**WHAT IS REQUIRED:** Among the lines of data below, reproduce only those from the one with "ring of SCAN" through the one with "def printing (st", exactly as they stand, both ends included.

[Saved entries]

-- ==== Sys2Proof/Tests/Slice0.lean ====
section
/-! SUPPORT. Small tests of single commands, with expected results from the spec's tables and worked examples or worked
out by hand from its rules, and a witness for the hypotheses of every statement. -/

namespace Sys2Proof.Machine

/-- The part with an operation holding the port. -/
def Chip.holding (p : Chip) (op : PortOp) : Chip := { p with mport := { p.mport with busy := some op } }

/-- A document record set. -/
def Chip.withDoc (p : Chip) (d : Nat) (x : DocRecord) : Chip := p.onDoc d fun _ => x

/-- A line in a state with a direction, its guard at the reset value. -/
def Chip.lineAt (p : Chip) (n : Nat) (st : LineState) (dir : LineDir := .none) : Chip :=
  p.onLine n fun l => { l with state := st, dir := dir, stateTimer := some 5 }

end Sys2Proof.Machine

namespace Sys2Proof.Tests

open Sys2Proof Sys2Proof.Machine

set_option Elab.async false

/-! ## Small states -/

/-- The part after reset with no status word waiting. -/
def part : Chip := { Chip.reset 0 with mport := { MPort.reset with records := [] } }

/-- A request record of 64 bytes with tag 7 (11.5). -/
def record (kind : Nat) (fields : List Field) : List Byte := layout 64 ((0, 2, kind) :: (2, 2, 7) :: fields)

/-- The state in which memory serves the read of a request record at ring position 0. -/
def asked (p : Chip) (kind : Nat) (fields : List Field) : State :=
  { pending := [], mem := memWriteBytes [] 0 (record kind fields)
    chip := { p with
      mport := { p.mport with busy := some (.record (.requestRead 0)) }, req := { p.req with producer := 1, taking := true } } }

/-- A state with the given part and memory. -/
def at_ (p : Chip) (mem : List Host.Cell := []) : State := ⟨[], mem, p⟩

/-- The state after a command, if it answers one. -/
def next (i : Instr) (s : State) : Option State :=
  match exec i s with
  | .next t => some t
  | _ => none

/-- The part after a command that answers a next state. -/
def after (i : Instr) (s : State) : Option Chip := (next i s).map (·.chip)

/-- The notices placed in the ring that wait to be written. -/
def told (p : Chip) : List Notice := p.mport.records.filterMap fun
  | .notice _ n => some n
  | _ => none

/-- What a command makes of the part, and the notices it sends. -/
def effect {α : Type} (i : Instr) (s : State) (f : Chip → α) : Option (α × List Notice) :=
  (after i s).map fun p => (f p, told p)

/-- A word with every byte enabled. -/
def word (v : Nat) : BusWord := ⟨BitVec.ofNat 32 v, 15⟩

/-- A write transaction of master 3. -/
def write (a : Nat) (ws : List BusWord) : Transaction := ⟨BitVec.ofNat 32 a, .write, ws, 3⟩

/-- A read transaction of `n` words of master 3. -/
def read (a n : Nat) : Transaction := ⟨BitVec.ofNat 32 a, .read, List.replicate n (word 0), 3⟩

/-- The part with a page store at 0x04000000 whose free blocks are the given ones. -/
def stored (pool : List Nat) : Chip :=
  { part with store := { part.store with configured := true, base := 0x4000000, blocks := 1024, pool := pool } }

/-- A COMPLETE document of desk 6 with the given pages. -/
def complete (pages : List Nat) : DocRecord := { DocRecord.free with st := .complete, desk := 6, pages := pages }

/-- A bound ingest ring of four slots of 128 bytes at 0x100000. -/
def inRing (st : IngestSlotState) (overwrite : Bool := false) : IngestRing :=
  ⟨2, 0x100000, 128, overwrite, List.replicate 4 ⟨st, false, false, false⟩, 0⟩

/-- A bound render ring of four slots of 128 bytes at 0x200000. -/
def outRing (st : RenderSlotState) (stall : StallTimer := .stopped) : RenderRing :=
  ⟨3, 0x200000, 128, List.replicate 4 ⟨st, false, .clear, 0⟩, 0, 0, false, stall⟩

/-- The aperture of `inRing` or `outRing`. -/
def ap (base : Nat) (kind : ApKind) (overwrite : Bool := false) : Aperture := ⟨base, 0, kind, 128, 4, overwrite⟩

/-- The part with the ring of SCAN bound, its slots in the given state. -/
def scanning (st : IngestSlotState) (overwrite : Bool := false) : Chip :=
  ((stored [3, 4]).setAperture 2 (some (ap 0x100000 .scanRing overwrite))).onIng 0 fun x =>
    { x with ring := some (inRing st overwrite) }

/-- The part with the ring of PRINT bound, its slots in the given state. -/
def printing (st : RenderSlotState) : Chip :=
  ((stored [3, 4]).setAperture 3 (some (ap 0x200000 .printRing))).onRen 0 fun x => { x with ring := some (outRing st) }

/-! ## Well-formed commands -/

theorem test_wf_transaction_without_words : Instr.wellFormed (.sportTransaction (write 0x2000 [])) = false := by
  decide +kernel
theorem test_wf_transaction_of_nine_words :
    Instr.wellFormed (.sportTransaction (write 0x2000 (List.replicate 9 (word 1)))) = false := by decide +kernel
theorem test_wf_transaction_of_eight_words :
    Instr.wellFormed (.sportTransaction (write 0x2000 (List.replicate 8 (word 1)))) = true := by decide +kernel
theorem test_wf_call_of_39_symbols :
    Instr.wellFormed (.call 7 { callBody (record 21 []) with dest := List.replicate 39 0 }) = false := by decide +kernel
theorem test_wf_connect_rx_of_direction_tx : Instr.wellFormed (.connectRx 7 0 1 1728 1 0) = false := by decide +kernel
theorem test_wf_report_documents_of_another_kind : Instr.wellFormed (.reportDocuments 7 3 0) = false := by decide +kernel
theorem test_wf_unknown_kind_that_is_known : Instr.wellFormed (.unknownKind 7 30) = false := by decide +kernel
theorem test_wf_decoded_records : ∀ k, k < 32 → (decodeRequest (record k [])).wellFormed = true := by decide +kernel

/-! ## Request records written out from 11.5 -/

theorem test_record_of_line_set :
    decodeRequest (record 15 [(4, 1, 2), (5, 1, 1), (6, 1, 64), (7, 1, 50), (8, 1, 31), (9, 1, 60), (10, 2, 768),
        (12, 2, 100), (14, 2, 101), (16, 1, 3), (17, 1, 5), (18, 1, 45), (19, 1, 6), (20, 2, 205), (22, 1, 20),
        (23, 1, 8), (24, 2, 2048), (26, 2, 25)])
      = .lineSet 7 ⟨2, 1, 64, 50, 31, 60, 768, 100, 101, 3, 5, 45, 6, 205, 20, 8, 2048, 25⟩ := by decide +kernel
theorem test_record_of_call :
    let f := callBody (record 21 [(4, 1, 6), (5, 1, 5), (6, 1, 1), (10, 2, 60), (12, 1, 15), (13, 1, 1), (14, 1, 3),
      (24, 1, 0x9C), (25, 1, 0x40)])
    (f.desk, f.document, f.retry, f.lineMask) = (6, 5, 60, 15) ∧ (f.first, f.access, f.count) = (1, 1, 3)
      ∧ f.dest.take 4 = [9, 12, 4, 0] := by decide +kernel

/-! ## Coding and conversion: the worked examples of 01 1.6 and 06 6.4 -/

/-- A line of 512 pels laid down from its runs. -/
def lineB : List Bool := layRuns false [98, 12, 402]
def lineA : List Bool := layRuns false [100, 12, 400]

theorem test_coded_page :
    pageStream 512 ([lineB, lineA] ++ List.replicate 5 lineA ++ [whiteLine 512, whiteLine 512])
      = bitsOf 32 0b10000110101000111000000110011010 ++ bitsOf 10 0b1111001100 ++ bitsOf 8 0b01000100 ++ bitsOf 2 0b00
        ++ bitsOf 8 0b01000000 := by decide +kernel
theorem test_delta_refused_and_chosen :
    (deltaCode lineB (layRuns false [100, 15, 397]), deltaCode lineB (layRuns false [98, 6, 1, 5, 402]),
      lineCode lineB (layRuns false [97, 12, 403])) = (none, none, bitsOf 8 0b11101101) := by decide +kernel
theorem test_corrupt_page_decoded :
    decodedLines ⟨0, 512, 1, 3, 90, [], false⟩ 3 { Decoder.start 512 with held := [true, false] ++ runCodes false [100, 50, 500] }
      = [layRuns false [100, 50, 362], whiteLine 512, whiteLine 512] := by decide +kernel

/-- The black pels of a line. -/
def black (line : List Bool) : List Nat := (List.range line.length).filter fun i => line.getD i false

/-- A line of `w` pels with the given black pels. -/
def pels (w : Nat) (at' : List Nat) : List Bool := (List.range w).map fun i => at'.contains i

theorem test_width_reduced :
    let out := fitWidth 1728 (pels 2432 [2, 3, 2430])
    ([0, 1, 2, 3, 1726, 1727].filter fun x => out.getD x false) = [2, 1727] := by decide +kernel
theorem test_width_centred :
    let out := fitWidth 576 (pels 512 [0, 511])
    ([31, 32, 33, 542, 543, 544].filter fun x => out.getD x false) = [32, 543] := by decide +kernel
theorem test_vertical_groups :
    let (a, v) := Vertical.blank.take 2 1 false (pels 8 [2, 3])
    let (b, v) := v.take 2 1 false (pels 8 [6])
    let (c, _) := v.take 2 1 true (pels 8 [0])
    (a, b.map black, c.map black) = (none, some [2, 3, 6], some [0]) := by decide +kernel

/-! ## Reset, S-port and arbiter -/

theorem test_hardware_reset :
    effect (.hardwareReset 5) (at_ (scanning .filled)) (fun p => (p.path.strap, p.store.configured, p.mport.records.length))
      = some ((5, false, 7), []) := by decide +kernel
theorem test_warm_restart_with_nothing_to_stop :
    effect (.warmRestart 7) (asked { part with calls := { part.calls with limit := 2 } } 30 []) (·.calls.limit)
      = some (2, [.done 7 30 .ok 0]) := by decide +kernel
theorem test_misaligned_transaction :
    effect (.sportTransaction (write 0x2002 [word 1])) (at_ part) (·.path.response)
      = some (some .fault, [.protectFault 0x2002 3 .form]) := by decide +kernel
theorem test_ninth_posted_write :
    let full := { part with path := { part.path with posted := List.replicate 8 ⟨0x2000, [word 1], 3, .none⟩ } }
    (after (.sportTransaction (write 0x2000 [word 1])) (at_ full)).map (fun p => (p.path.response, p.path.posted.length))
      = some (some .retry, 8) := by decide +kernel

**ANSWER AREA:**
/-- The part with the ring of SCAN bound, its slots in the given state. -/
def scanning (st : IngestSlotState) (overwrite : Bool := false) : Chip :=
  ((stored [3, 4]).setAperture 2 (some (ap 0x100000 .scanRing overwrite))).onIng 0 fun x =>
    { x with ring := some (inRing st overwrite) }

/-- The part with the ring of PRINT bound, its slots in the given state. -/
def printing (st : RenderSlotState) : Chip :=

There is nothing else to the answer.